Испугался он — и то ненадолго — только пятого января, когда все тот же Стрелкин ворвался к нему с новостью об упразднении всей старой орфографии. День был для Ятя неприсутственный (он относил колонку по вторникам, обзоры сдавал по четвергам), и можно было до вечера писать, а часам к восьми отправиться в карточный клуб на Английской набережной; закрыть его грозились давно, но руки не доходили. Стрелкин в доказательство (без которого поверить ему было решительно невозможно) прихватил первый в новом году номер «Правды». Публикация декрета сопровождалась небольшой статьей Чарнолуского, разъяснявшего, что отмена орфографии есть мера сугубо временная, служащая для преодоления барьера между грамотными и неграмотными жителями России. После того, как ученые-марксисты разработают новые, подлинно демократические орфографические правила, правописательная норма будет восстановлена. Чарнолуский писал также, что употребление старых орфографических правил, не говоря уж о ятях и ерах, будет трактоваться как монархическая пропаганда. Юмор положения заключался в том, что статью народного комиссара тиснули без единой правки: в двух местах Чарнолуский машинально употребил ер, в одном — ять, и почти все запятые перед «что» были у него пропущены, а кое-где, напротив, торчали лишние.
— Ну? Как вам это? — От холода и возбуждения Стрелкин так и цвел румянцем.
— Круто взялись, — покачал головой Ять. — Сначала, стало быть, отменили судебные законы, а теперь — законы природы. Начинать — так с нуля. Одобряю. По крайней мере, не зря называются радикалами.
— Вы это серьезно?
— Где уж серьезней, Коленька. По совести вам скажу: тридцать пять лет живу на свете, а зачем орфография — не знаю.
— Вы же издевались над всеми, кто писал полуграмотно! — уколол Коленька.

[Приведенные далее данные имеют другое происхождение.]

theorem inv_iff (s : State) : s.Inv ↔ OutputsPossible s.outputs ∧ namesCanonical s.names = true := by
  simp only [OutputsPossible, State.Inv, and_assoc]

/-- An evaluation replaces one unit's outputs by outputs that unit can have. -/
theorem exec_keeps_outputsPossible {i : Instr} {s t : State} (h : exec i s = .next t)
    (hs : OutputsPossible s.outputs) : OutputsPossible t.outputs := by
  obtain ⟨hha, hadd, hinc, halu⟩ := hs
  rcases exec_cases h with ⟨-, rfl⟩ | ⟨-, rfl⟩ | ⟨-, rfl⟩ | ⟨-, rfl⟩ | ⟨-, c, -, rfl⟩
  · exact ⟨halfAdder_possible _ _, hadd, hinc, halu⟩
  · exact ⟨hha, hadd, hinc, halu⟩
  · exact ⟨hha, nBitAdder_possible _ _, hinc, halu⟩
  · exact ⟨hha, hadd, incrementer_possible _, halu⟩
  · exact ⟨hha, hadd, hinc, alu_possible _ _ _⟩

/-- Settles O57: a step changes the output levels by an evaluation only, and the names by bindings only. -/
theorem stepKeepsInvariant : Obligations.StepKeepsInvariant := by
  intro s t hs h
  rw [inv_iff] at hs ⊢
  obtain ⟨houts, hnames⟩ := hs
  rcases step_cases h with ⟨-, rfl⟩ | ⟨n, rfl⟩ | ⟨n, x, rfl⟩ |
    ⟨w, args, outs, i, vs, p, u, e, -, -, -, -, hu, he, rfl⟩
  · exact ⟨houts, hnames⟩
  · exact ⟨houts, hnames⟩
  · exact ⟨houts, namesCanonical_bindName _ _ _ hnames⟩
  · obtain ⟨-, hunames, -⟩ := evaluationFrame i _ _ hu
    have huouts : OutputsPossible u.outputs := exec_keeps_outputsPossible hu houts
    exact ⟨huouts, bindOutputs_canonical he (hunames ▸ hnames)⟩

end Sys2Proof.Machine
end
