-- ==== Sys2Proof/Machine/Ports.lean ====
section
/-! DEFINITION. The requester side of a port: acceptance of accesses and arrival of write data (spec/01,
spec/03 sections 3.1 and 3.8). -/

namespace Sys2Proof.Machine

/-! ## Acceptance of a data access -/

/-- The access kind of a fault event of a data access (R4). -/
def dataFaultKind (acc : Access) : FaultKind :=
  match acc.kind with
  | .read => .read
  | .write => .write

/-- The decision the Admission Unit's verdict puts into the entry (R4). -/
def Verdict.decision : Verdict → Decision
  | .admitted addrs lanes trimmed bound => .admitted addrs lanes trimmed bound
  | .allAborted => .allAborted
  | .refused reason _ => .refused reason

/-- Bind an admitted access to its window (R37, R63). -/
def bindWindow (bound : Option WinIdx) (s : State) : State :=
  match bound with
  | some i => s.setWin i { s.win i with inFlight := (s.win i).inFlight + 1 }
  | none => s

/-- What a verdict changes beside the entry: binding, last admitted address and TRIMMED of an admission
(R61, R63), TRIMMED of a write aborted whole (R62), the fault event of a refusal (R64). -/
def applyVerdict (p : Port) (acc : Access) (v : Verdict) (s : State) : State :=
  match v with
  | .admitted _ _ trimmed bound =>
    let s1 := bindWindow bound s
    let u := { s1.port p with lastAdmitted := some acc.address }
    s1.setPort p (if trimmed then u.setFlags trimmedFlag else u)
  | .allAborted => s.setPort p ((s.port p).setFlags trimmedFlag)
  | .refused reason window => faultEvent p reason (dataFaultKind acc) acc.address window s

/-- The verdict on a data access: the Admission Unit's of an ACTIVE port, PORT_STOPPED of a STOPPED one
(R4). -/
def dataVerdict (p : Port) (acc : Access) (s : State) : Verdict :=
  if (s.port p).state == .stopped then .refused .portStopped none else admission p acc s

/-- A data access accepted and decided (R4, R47). -/
def acceptData (p : Port) (acc : Access) (s : State) : State :=
  let v := dataVerdict p acc s
  enterPending p (newEntry acc v.decision) (applyVerdict p acc v s)

/-- ACCEPT_DATA_ACCESS: port `p` accepts the offered data access, where R3 lets it; the access stays
offered otherwise (R3, R47, log 3). -/
def execAcceptDataAccess (p : Port) (acc : Access) (s : State) : Host.Outcome State Fault Refusal :=
  .next (if canAccept s p acc && !acc.isControl then grantDecision (acceptData p acc s) else s)

/-! ## Acceptance of a control access -/

/-- A control access refused at acceptance, with its fault event (R4, R11). -/
def refuseControl (p : Port) (acc : Access) (reason : Reason) (s : State) : State :=
  enterPending p (newEntry acc (.refused reason)) (faultEvent p reason .control acc.address none s)

/-- The word a well-shaped control read returns, and the state after it is supplied (R11, R13, R71,
R104). -/
def controlRead (p : Port) (acc : Access) (s : State) : Word × State :=
  if apertureWordOf acc = 8 then serveReply p s
  else if apertureWordOf acc = 9 then (portWord s p, s)
  else (s.clock.time, s)

/-- A control read served at acceptance (R11). -/
def serveControl (p : Port) (acc : Access) (s : State) : State :=
  let out := controlRead p acc s
  enterPending p (newEntry acc (.served out.1)) out.2

/-- A control access accepted: the first check of R11 that applies decides. -/
def acceptControl (p : Port) (acc : Access) (s : State) : State :=
  if acc.kind == .write && (s.port p).state == .stopped then refuseControl p acc .portStopped s
  else if !wellShaped acc then refuseControl p acc .controlBad s
  else match acc.kind with
    | .read => serveControl p acc s
    | .write => enterPending p (newEntry acc .routed) s

/-- ACCEPT_CONTROL_ACCESS: port `p` accepts the offered control access, where R3 lets it; the access stays
offered otherwise (R3, R11, log 3). -/
def execAcceptControlAccess (p : Port) (acc : Access) (s : State) : Host.Outcome State Fault Refusal :=
  .next (if canAccept s p acc && acc.isControl then acceptControl p acc s else s)

/-- The one-beat read of aperture word 8. -/
def replyAccess : Access where
  kind := .read
  address := 4194296
  beats := 1
  lanes := [0]

/-- REPLY_READ: port `p` accepts the one-beat read of aperture word 8 (R3, R104). -/
def execReplyRead (p : Port) (s : State) : Host.Outcome State Fault Refusal :=
  .next (if canAccept s p replyAccess then serveControl p replyAccess s else s)

/-! ## Write data -/

/-- What has become of a waiting write when its last data beat has arrived (R7); a routed control write is
settled by its owner instead. -/
def Entry.dataComplete (e : Entry) : Entry :=
  match e.decision with
  | .admitted _ _ _ _ => { e with progress := .ready, deadlineCount := none }
  | .allAborted => e.settle trimmedResponse
  | .refused reason => e.settle (refusedResponse e.access reason)
  | .routed | .served _ => e

/-- The decisions whose data words are kept (R5). -/
def Decision.keepsData : Decision → Bool
  | .admitted _ _ _ _ | .routed => true
  | .allAborted | .refused _ | .served _ => false

/-- The entry with one more data beat received (R5). -/
def Entry.takeBeat (e : Entry) (w : Word) : Entry :=
  { e with
    received := some (e.received.getD 0 + 1)
    kept := if e.decision.keepsData then e.kept ++ [w] else e.kept }

/-- A data beat reaches the waiting write at a place (R5 case 2). -/
def beatToEntry (p : Port) (w : Word) (place : Nat) (e : Entry) (s : State) : State :=
  if e.received.getD 0 + 1 < e.access.beats then setEntry p place (e.takeBeat w) s
  else match e.decision with
    | .routed => finishRouted (ownerOf (apertureWordOf e.access)) p place e w s
    | .admitted _ _ _ _ | .allAborted | .refused _ | .served _ =>
      depart p (setEntry p place (e.takeBeat w).dataComplete s)

/-- A data beat arrives: the first case of R5 that applies. -/
def dataBeat (p : Port) (w : Word) (s : State) : State :=
  if 0 < (s.port p).discard then s.setPort p { s.port p with discard := (s.port p).discard - 1 }
  else match oldestWaiting (s.port p).pending with
    | some (place, e) => beatToEntry p w place e s
    | none => s

/-- WRITE_DATA_BEAT: a data beat arrives at port `p` (R5); it is dropped while the port is in reset or a
soft reset is in progress (R15, R17). -/
def execWriteDataBeat (p : Port) (w : Word) (s : State) : Host.Outcome State Fault Refusal :=
  .next (if takesBeats s p then grantDecision (dataBeat p w s) else s)

end Sys2Proof.Machine
end

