-- ==== Sys2Proof/Safety.lean ====
section
/-! DEFINITION. Invariants of the part and the conditions the statements are written with. -/

namespace Sys2Proof.Safety
open Sys2Proof.Machine

/-! ## Invariants -/

/-- The SRAM content is in its canonical form. -/
def sramCanonical (s : State) : Prop := Memory.wf s.sram = true

/-- A ticket of a port is free, held by a queued request, or held by an unread reply (R90). -/
def ticketsCounted (s : State) : Prop :=
  ∀ p : Port, s.tickets.get p + s.requests.countP (fun r => r.port == p) + (s.replies.get p).length = 4

/-- Every list and count stays within the places the part has (R3, R94, R103, R108, R121, R150). -/
def withinPlaces (s : State) : Prop :=
  (∀ p : Port, (s.port p).pending.length ≤ 2 ∧ (s.scopes.get p).length ≤ 8) ∧
    s.requests.length ≤ 16 ∧ s.seq.shareCount ≤ 15 ∧ s.faults.overflow ≤ 255

/-- A port is IN_RESET exactly while its reset line is asserted (R14). -/
def linesMatch (s : State) : Prop := ∀ p : Port, (s.port p).state = .inReset ↔ (s.port p).line = true

/-- The oldest entry of a pending list is never SETTLED: its response has left (R8). -/
def oldestUnsettled (s : State) : Prop :=
  ∀ (p : Port) (e : Entry) (es : List Entry), (s.port p).pending = e :: es → e.progress ≠ .settled

/-- The Scrub Engine is IDLE exactly without a progress record, and its list is then empty (R136). -/
def engineMatches (s : State) : Prop :=
  (s.scrub.state = .idle ↔ s.scrub.progress = none) ∧ (s.scrub.state = .idle → s.scrub.list = [])

/-- No source is a candidate. -/
def noCandidate (s : State) : Prop := scrubCandidate s = false ∧ ∀ p : Port, portCandidate s p = false

/-- No grant decision is due: the SRAM is busy, a soft reset is in progress, PORST is asserted, or there is no
candidate (R124). -/
def noGrantDue (s : State) : Prop :=
  s.seq.burst.isSome = true ∨ s.softReset = true ∨ s.porst = true ∨ noCandidate s

/-! ## Conditions of commands -/

/-- PORST is released and no soft reset is in progress. -/
abbrev running (s : State) : Prop := s.porst = false ∧ s.softReset = false

/-- Port `p` accepts an access of a kind (R3). -/
abbrev accepts (s : State) (p : Port) (kind : AccessKind) : Prop :=
  ((s.port p).state = .active ∨ (s.port p).state = .stopped) ∧ running s ∧
    (s.port p).pending.length < 2 ∧ (kind = .write → (s.port p).discard = 0)

/-- The entry of an access at acceptance: a READ is READY, a WRITE waits for its data (R4, R6, R7). -/
def entryAtAcceptance (acc : Access) (dec : Decision) : Entry where
  access := acc
  decision := dec
  received := if acc.kind = .write then some 0 else none
  kept := []
  deadlineCount := if acc.kind = .write then some 256 else none
  progress := if acc.kind = .write then .waitingData else .ready
  response := none
  dropped := false

/-- A REFUSED response: a READ carries a data word 0 for each beat (R9). -/
def refusal (acc : Access) (reason : Reason) : Response where
  status := .refused
  reason := some reason
  data := if acc.kind = .read then List.replicate acc.beats 0 else []

/-- An ABORTED response: a READ carries a data word 0 for each beat (R9). -/
def aborted (acc : Access) : Response where
  status := .aborted
  reason := none
  data := if acc.kind = .read then List.replicate acc.beats 0 else []

/-- An entry of a pending list between the older and the younger ones. -/
structure Slot where
  older : List Entry
  entry : Entry
  younger : List Entry

/-- The slot is one of port `p`'s pending list, and no older entry is SETTLED (R8). -/
def stands (s : State) (p : Port) (q : Slot) : Prop :=
  (s.port p).pending = q.older ++ q.entry :: q.younger ∧ ∀ e ∈ q.older, e.progress ≠ .settled

/-- The slot's entry is the oldest that waits for data (R5). -/
def oldestWaits (q : Slot) : Prop :=
  q.entry.progress = .waitingData ∧ ∀ e ∈ q.older, e.progress ≠ .waitingData

/-- The entry is SETTLED. -/
def isSettled (e : Entry) : Bool := e.progress == .settled

/-- The settled entries at the front of port `p`'s list of `younger` entries leave; their responses go to the end
of `sent` (R8, log 8). -/
def followed (p : Port) (younger : List Entry) (s : State) : State :=
  s.setPort p { s.port p with
    pending := younger.dropWhile isSettled
    sent := (s.port p).sent ++ (younger.takeWhile isSettled).filterMap (·.response) }

/-- The slot's entry of port `p` answered: the oldest leaves at once, with the settled entries right behind it;
another waits in its place (R7, R8). -/
def answeredAt (p : Port) (q : Slot) (r : Response) (s : State) : State :=
  match q.older with
  | [] => followed p q.younger (s.setPort p { s.port p with sent := (s.port p).sent ++ [r] })
  | _ :: _ => s.setPort p { s.port p with
      pending := q.older ++
        { q.entry with progress := .settled, response := some r, deadlineCount := none } :: q.younger }

/-- A read answered at its acceptance by port `p` (R8, R11). -/
def servedRead (p : Port) (acc : Access) (dec : Decision) (r : Response) (s : State) : State :=
  answeredAt p ⟨(s.port p).pending, entryAtAcceptance acc dec, []⟩ r s

/-- An access refused at acceptance, after its fault event: a WRITE waits for its data, a READ is settled and
leaves if it is the oldest (R7, R8). -/
def refusedEntry (p : Port) (acc : Access) (reason : Reason) (s : State) : State :=
  if acc.kind = .write then
    s.setPort p { s.port p with pending := (s.port p).pending ++ [entryAtAcceptance acc (.refused reason)] }
  else servedRead p acc (.refused reason) (refusal acc reason) s

/-- The oldest write of port `p` that waits for data is a routed control write at aperture word `n` that misses
its last data beat, and the words before it are `kept` (R5, R12). -/
def lastBeatDue (s : State) (p : Port) (n : Nat) (q : Slot) (kept : List Word) : Prop :=
  running s ∧ (s.port p).state ≠ .inReset ∧ (s.port p).discard = 0 ∧ stands s p q ∧ oldestWaits q ∧
    q.entry.decision = .routed ∧ q.entry.access.kind = .write ∧
    q.entry.access.address.toNat = 4194288 + n ∧ q.entry.access.beats = kept.length + 1 ∧
    q.entry.received = some kept.length ∧ q.entry.kept = kept

/-- The slot with the last data beat received and kept (R5). -/
def withBeat (q : Slot) (w : Word) : Slot :=
  { q with entry := { q.entry with received := some q.entry.access.beats, kept := q.entry.kept ++ [w] } }

/-- A control write carried out at its last beat `w`: its entry is answered OK (R12). -/
def carriedOut (p : Port) (q : Slot) (w : Word) (s : State) : State := answeredAt p (withBeat q w) ⟨.ok, none, []⟩ s

/-- A control write refused by its owner: one fault event of kind CONTROL and the refusal (R12). -/
def refusedByOwner (p : Port) (q : Slot) (w : Word) (reason : Reason) (window : Option WinIdx) (s : State) : State :=
  answeredAt p (withBeat q w) ⟨.refused, some reason, []⟩
    (faultEvent p reason .control q.entry.access.address window s)

/-- The row's command and the arrival of the data beat `w` are one event with one outcome (log 1), which ends with
the grant decision that is due (R124, log 22). -/
def carriesOut (c : Instr) (p : Port) (w : Word) (s t : State) : Prop :=
  exec c s = .next (grantDecision t) ∧ exec (.writeDataBeat p w) s = .next (grantDecision t)

/-- The window is an occupied GRANT that includes the port. -/
abbrev holdsGrant (w : Window) (p : Port) : Prop :=
  w.phase ≠ .free ∧ w.kind = .grant ∧ hasPort w.ports p = true

/-- The window's port range holds the address (R19). -/
abbrev inRange (w : Window) (addr : PortAddr) : Prop :=
  w.portBase.toNat ≤ addr.toNat ∧ addr.toNat < w.portBase.toNat + 2 ^ w.sizeClass.toNat

/-- Window `i` is the one GRANT that answers for port `p` at the address (R24, R55). -/
abbrev matchedBy (s : State) (p : Port) (addr : PortAddr) (i : WinIdx) : Prop :=
  holdsGrant (s.win i) p ∧ inRange (s.win i) addr ∧
    ∀ j, j ≠ i → ¬ (holdsGrant (s.win j) p ∧ inRange (s.win j) addr)

/-- A FENCE acts on port `p` at the address: HELD, including the port, covering the address (R57). -/
abbrev fencedBy (s : State) (p : Port) (addr : PortAddr) (j : WinIdx) : Prop :=
  (s.win j).phase = .held ∧ (s.win j).kind = .fence ∧ hasPort (s.win j).ports p = true ∧
    inRange (s.win j) addr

— Да мало ли над кем я издевался. Почему «не убий» — могу понять, «не укради» — тоже, а вот почему бледный бес через ять пишется — никак в толк не возьму. Витте сажал по три ошибки в строке, а ничего, справлялся. У меня было тайное соображение, что соблюдение орфографических законов как-то связано с уважением нравственных, — но это так же наивно, как полагать, будто человек законопослушный всегда становится образцом морали. Я столько знал отъявленных мерзавцев, никогда и ни в чем не преступивших закон… В общем, думал я, думал — и пришел только к одному: грамотность — это свидетельство покорности. Что вот, мол, готов человек к послушанию: знаете эту историю, как в каком-то знаменитом русском монастыре — чуть ли не в Оптиной — молодому монаху назначили в послушание выдергивать на огороде неспелую морковь и сажать обратно ботвой вниз?
— Чушь какая.
— То-то и оно, что чушь. Он сажает, сажает, а потом и не выдержал: святой отец, говорит настоятелю, да неужели она от этого лучше будет расти? А святой отец ему: да нет, миленький, она-то не будет, а вот ты — да. Делаю, ибо абсурдно. То есть… как бы вам сказать, Коленька. Орфография — явление религиозное, вроде соблюдения поста, но в нашей с вами штатской жизни. Бессмысленное послушание, которое я сам на себя наложил. Так что люди, пишущие грамотно, это в некотором смысле кроткие люди… даже когда держиморды. Знаете, почему я в конце концов не против этой отмены орфографий в государственном плане? Пусть это станет совсем уж добровольным делом. Хорош только тот гнет, который я сам на себя взвалил. Ведь они и религию упразднили, и этим сделали ей большое одолжение. Во всей Европе вера в упадке, а у нас она станет пламенной, пойдет в катакомбы…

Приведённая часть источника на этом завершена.